* Collected data entries *
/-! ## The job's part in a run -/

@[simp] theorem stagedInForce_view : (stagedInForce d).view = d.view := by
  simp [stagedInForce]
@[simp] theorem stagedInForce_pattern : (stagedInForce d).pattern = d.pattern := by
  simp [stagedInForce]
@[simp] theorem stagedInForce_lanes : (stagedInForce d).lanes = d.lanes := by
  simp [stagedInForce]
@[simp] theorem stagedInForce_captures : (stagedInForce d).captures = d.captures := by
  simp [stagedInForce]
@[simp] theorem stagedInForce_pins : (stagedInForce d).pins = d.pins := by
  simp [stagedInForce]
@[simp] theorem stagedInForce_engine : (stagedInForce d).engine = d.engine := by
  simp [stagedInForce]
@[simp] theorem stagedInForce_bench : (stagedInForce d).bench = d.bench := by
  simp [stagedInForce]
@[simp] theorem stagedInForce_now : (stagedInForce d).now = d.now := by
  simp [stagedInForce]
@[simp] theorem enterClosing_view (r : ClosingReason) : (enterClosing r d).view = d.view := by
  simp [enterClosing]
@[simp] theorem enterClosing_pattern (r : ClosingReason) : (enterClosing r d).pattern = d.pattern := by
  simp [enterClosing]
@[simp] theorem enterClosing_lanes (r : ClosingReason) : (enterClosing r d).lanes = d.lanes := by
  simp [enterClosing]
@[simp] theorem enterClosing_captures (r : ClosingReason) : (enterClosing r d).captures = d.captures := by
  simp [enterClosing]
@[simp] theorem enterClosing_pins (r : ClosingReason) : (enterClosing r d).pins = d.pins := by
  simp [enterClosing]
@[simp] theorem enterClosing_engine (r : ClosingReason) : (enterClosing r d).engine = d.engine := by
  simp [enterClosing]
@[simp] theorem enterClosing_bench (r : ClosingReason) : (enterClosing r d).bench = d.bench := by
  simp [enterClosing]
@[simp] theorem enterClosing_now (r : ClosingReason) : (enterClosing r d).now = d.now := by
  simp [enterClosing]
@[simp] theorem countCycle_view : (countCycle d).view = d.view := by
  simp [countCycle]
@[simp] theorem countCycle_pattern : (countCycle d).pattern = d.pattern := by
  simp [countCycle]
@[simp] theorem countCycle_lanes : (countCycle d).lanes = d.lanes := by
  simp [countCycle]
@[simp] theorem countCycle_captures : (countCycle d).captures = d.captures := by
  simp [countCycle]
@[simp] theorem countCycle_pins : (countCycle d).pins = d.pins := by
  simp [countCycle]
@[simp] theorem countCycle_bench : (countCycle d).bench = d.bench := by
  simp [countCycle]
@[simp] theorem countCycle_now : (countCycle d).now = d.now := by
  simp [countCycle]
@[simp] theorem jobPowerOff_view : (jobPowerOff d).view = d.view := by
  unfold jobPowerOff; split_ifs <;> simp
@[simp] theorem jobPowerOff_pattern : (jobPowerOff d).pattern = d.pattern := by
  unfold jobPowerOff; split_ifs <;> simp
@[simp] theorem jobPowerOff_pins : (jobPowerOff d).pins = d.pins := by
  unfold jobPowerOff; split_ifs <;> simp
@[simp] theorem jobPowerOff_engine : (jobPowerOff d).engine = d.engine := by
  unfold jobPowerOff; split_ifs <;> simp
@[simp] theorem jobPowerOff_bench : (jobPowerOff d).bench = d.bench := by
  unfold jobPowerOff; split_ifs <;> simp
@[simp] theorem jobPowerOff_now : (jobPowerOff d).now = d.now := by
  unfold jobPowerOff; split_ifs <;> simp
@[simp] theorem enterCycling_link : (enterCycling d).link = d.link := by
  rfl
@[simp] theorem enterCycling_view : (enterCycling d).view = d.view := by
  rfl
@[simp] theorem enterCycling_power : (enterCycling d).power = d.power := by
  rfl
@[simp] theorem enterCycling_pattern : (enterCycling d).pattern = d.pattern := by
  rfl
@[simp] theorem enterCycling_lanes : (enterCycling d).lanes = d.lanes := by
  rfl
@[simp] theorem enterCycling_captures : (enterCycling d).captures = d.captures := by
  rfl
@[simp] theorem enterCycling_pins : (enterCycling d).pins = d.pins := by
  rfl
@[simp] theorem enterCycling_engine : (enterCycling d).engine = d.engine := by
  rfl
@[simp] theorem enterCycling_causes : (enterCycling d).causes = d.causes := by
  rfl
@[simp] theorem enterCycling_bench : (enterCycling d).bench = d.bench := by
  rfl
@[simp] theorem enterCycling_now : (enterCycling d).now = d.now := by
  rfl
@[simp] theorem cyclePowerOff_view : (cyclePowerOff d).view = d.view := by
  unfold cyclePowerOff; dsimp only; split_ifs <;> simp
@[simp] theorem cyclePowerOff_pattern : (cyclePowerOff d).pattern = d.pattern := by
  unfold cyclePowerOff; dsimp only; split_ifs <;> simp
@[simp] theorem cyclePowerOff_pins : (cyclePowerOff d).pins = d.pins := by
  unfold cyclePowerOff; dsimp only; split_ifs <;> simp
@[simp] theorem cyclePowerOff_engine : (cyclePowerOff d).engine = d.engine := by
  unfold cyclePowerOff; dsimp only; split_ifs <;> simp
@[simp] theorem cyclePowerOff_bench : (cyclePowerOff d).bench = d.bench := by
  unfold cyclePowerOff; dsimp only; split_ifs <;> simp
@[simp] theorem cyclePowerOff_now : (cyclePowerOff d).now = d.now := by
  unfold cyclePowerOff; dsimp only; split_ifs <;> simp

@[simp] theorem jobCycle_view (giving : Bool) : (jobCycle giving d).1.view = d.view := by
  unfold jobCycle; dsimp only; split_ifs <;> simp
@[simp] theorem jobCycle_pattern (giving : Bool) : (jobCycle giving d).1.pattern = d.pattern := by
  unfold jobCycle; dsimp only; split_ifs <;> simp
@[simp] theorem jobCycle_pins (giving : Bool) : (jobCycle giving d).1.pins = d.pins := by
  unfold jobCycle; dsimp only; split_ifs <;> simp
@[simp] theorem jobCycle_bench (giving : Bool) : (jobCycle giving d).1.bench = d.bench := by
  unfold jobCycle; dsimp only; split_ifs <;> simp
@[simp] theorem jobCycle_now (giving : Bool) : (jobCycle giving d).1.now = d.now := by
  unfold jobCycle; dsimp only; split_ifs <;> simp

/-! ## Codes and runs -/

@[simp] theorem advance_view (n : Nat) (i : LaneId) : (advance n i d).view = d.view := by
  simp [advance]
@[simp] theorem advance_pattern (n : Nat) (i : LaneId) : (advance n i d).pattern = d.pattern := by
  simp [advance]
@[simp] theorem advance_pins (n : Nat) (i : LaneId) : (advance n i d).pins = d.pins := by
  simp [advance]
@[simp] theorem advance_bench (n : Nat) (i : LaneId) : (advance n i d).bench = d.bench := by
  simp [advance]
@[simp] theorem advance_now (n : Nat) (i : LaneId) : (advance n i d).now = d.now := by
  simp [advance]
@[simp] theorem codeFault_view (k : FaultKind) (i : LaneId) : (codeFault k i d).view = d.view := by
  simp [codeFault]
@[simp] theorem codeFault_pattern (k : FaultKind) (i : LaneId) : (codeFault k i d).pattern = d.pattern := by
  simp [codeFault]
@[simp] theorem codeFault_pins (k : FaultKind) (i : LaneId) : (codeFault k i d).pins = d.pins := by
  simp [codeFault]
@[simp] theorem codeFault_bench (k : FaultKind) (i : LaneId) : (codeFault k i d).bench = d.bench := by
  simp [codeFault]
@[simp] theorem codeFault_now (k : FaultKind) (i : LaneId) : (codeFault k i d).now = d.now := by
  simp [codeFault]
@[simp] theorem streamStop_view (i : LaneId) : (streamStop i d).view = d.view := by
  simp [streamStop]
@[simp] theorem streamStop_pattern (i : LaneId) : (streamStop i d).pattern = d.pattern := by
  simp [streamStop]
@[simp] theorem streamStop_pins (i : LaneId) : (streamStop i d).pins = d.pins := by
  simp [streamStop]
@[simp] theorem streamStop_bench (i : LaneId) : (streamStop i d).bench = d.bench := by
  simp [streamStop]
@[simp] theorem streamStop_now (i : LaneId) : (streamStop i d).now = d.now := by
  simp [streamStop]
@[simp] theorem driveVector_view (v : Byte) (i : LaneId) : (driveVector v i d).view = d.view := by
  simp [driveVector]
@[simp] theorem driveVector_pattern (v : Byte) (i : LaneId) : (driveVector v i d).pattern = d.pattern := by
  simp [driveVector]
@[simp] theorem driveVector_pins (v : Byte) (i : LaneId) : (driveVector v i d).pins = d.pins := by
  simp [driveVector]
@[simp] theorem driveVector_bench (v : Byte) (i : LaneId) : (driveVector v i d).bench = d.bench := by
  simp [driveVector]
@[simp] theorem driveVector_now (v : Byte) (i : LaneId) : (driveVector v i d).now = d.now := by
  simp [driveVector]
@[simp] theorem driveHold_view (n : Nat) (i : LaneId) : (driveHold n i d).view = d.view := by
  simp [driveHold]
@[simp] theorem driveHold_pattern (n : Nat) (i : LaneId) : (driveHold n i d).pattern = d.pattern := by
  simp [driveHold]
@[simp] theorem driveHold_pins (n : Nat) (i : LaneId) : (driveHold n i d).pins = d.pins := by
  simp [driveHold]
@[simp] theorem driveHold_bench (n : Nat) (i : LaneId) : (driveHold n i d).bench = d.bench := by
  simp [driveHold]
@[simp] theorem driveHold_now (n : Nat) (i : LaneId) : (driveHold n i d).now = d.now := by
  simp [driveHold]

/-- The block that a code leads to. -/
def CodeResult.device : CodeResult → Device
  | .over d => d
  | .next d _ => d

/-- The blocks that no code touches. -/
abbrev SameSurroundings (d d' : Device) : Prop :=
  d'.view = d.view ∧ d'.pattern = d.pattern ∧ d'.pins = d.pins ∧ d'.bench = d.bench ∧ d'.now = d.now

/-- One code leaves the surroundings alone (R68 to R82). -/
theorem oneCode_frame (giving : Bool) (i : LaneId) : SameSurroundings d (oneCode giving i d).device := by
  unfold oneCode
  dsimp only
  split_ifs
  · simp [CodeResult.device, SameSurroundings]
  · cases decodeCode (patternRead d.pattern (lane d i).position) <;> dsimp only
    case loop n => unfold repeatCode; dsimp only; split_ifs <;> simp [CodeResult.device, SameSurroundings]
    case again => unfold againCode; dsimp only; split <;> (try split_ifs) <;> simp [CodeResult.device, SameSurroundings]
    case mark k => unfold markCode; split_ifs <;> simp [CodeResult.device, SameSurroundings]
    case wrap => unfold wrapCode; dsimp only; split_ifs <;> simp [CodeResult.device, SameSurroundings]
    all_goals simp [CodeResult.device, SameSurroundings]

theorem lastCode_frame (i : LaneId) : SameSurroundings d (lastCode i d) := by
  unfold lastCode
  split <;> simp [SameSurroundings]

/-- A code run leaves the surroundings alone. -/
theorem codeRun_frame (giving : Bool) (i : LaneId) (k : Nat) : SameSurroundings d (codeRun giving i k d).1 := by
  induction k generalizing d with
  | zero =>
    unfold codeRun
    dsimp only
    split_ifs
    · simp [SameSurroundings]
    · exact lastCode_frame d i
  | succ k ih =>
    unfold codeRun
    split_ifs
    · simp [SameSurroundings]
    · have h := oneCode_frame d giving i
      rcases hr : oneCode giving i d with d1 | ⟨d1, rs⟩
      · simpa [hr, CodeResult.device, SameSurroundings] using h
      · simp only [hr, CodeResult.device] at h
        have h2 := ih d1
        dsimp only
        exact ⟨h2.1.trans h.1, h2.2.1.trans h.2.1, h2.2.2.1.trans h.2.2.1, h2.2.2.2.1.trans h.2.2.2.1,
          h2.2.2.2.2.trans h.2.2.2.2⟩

* TASK ITEM *
Your task for the entries above: copy exactly the span starting with the line with "(driveHold n i d).pins = d.pins := by" and going on through the line with "case mark k", both lines included, and nothing else.

* EXERCISE SOLUTION *
@[simp] theorem driveHold_pins (n : Nat) (i : LaneId) : (driveHold n i d).pins = d.pins := by
  simp [driveHold]
@[simp] theorem driveHold_bench (n : Nat) (i : LaneId) : (driveHold n i d).bench = d.bench := by
  simp [driveHold]
@[simp] theorem driveHold_now (n : Nat) (i : LaneId) : (driveHold n i d).now = d.now := by
  simp [driveHold]

/-- The block that a code leads to. -/
def CodeResult.device : CodeResult → Device
  | .over d => d
  | .next d _ => d

/-- The blocks that no code touches. -/
abbrev SameSurroundings (d d' : Device) : Prop :=
  d'.view = d.view ∧ d'.pattern = d.pattern ∧ d'.pins = d.pins ∧ d'.bench = d.bench ∧ d'.now = d.now

/-- One code leaves the surroundings alone (R68 to R82). -/
theorem oneCode_frame (giving : Bool) (i : LaneId) : SameSurroundings d (oneCode giving i d).device := by
  unfold oneCode
  dsimp only
  split_ifs
  · simp [CodeResult.device, SameSurroundings]
  · cases decodeCode (patternRead d.pattern (lane d i).position) <;> dsimp only
    case loop n => unfold repeatCode; dsimp only; split_ifs <;> simp [CodeResult.device, SameSurroundings]
    case again => unfold againCode; dsimp only; split <;> (try split_ifs) <;> simp [CodeResult.device, SameSurroundings]
    case mark k => unfold markCode; split_ifs <;> simp [CodeResult.device, SameSurroundings]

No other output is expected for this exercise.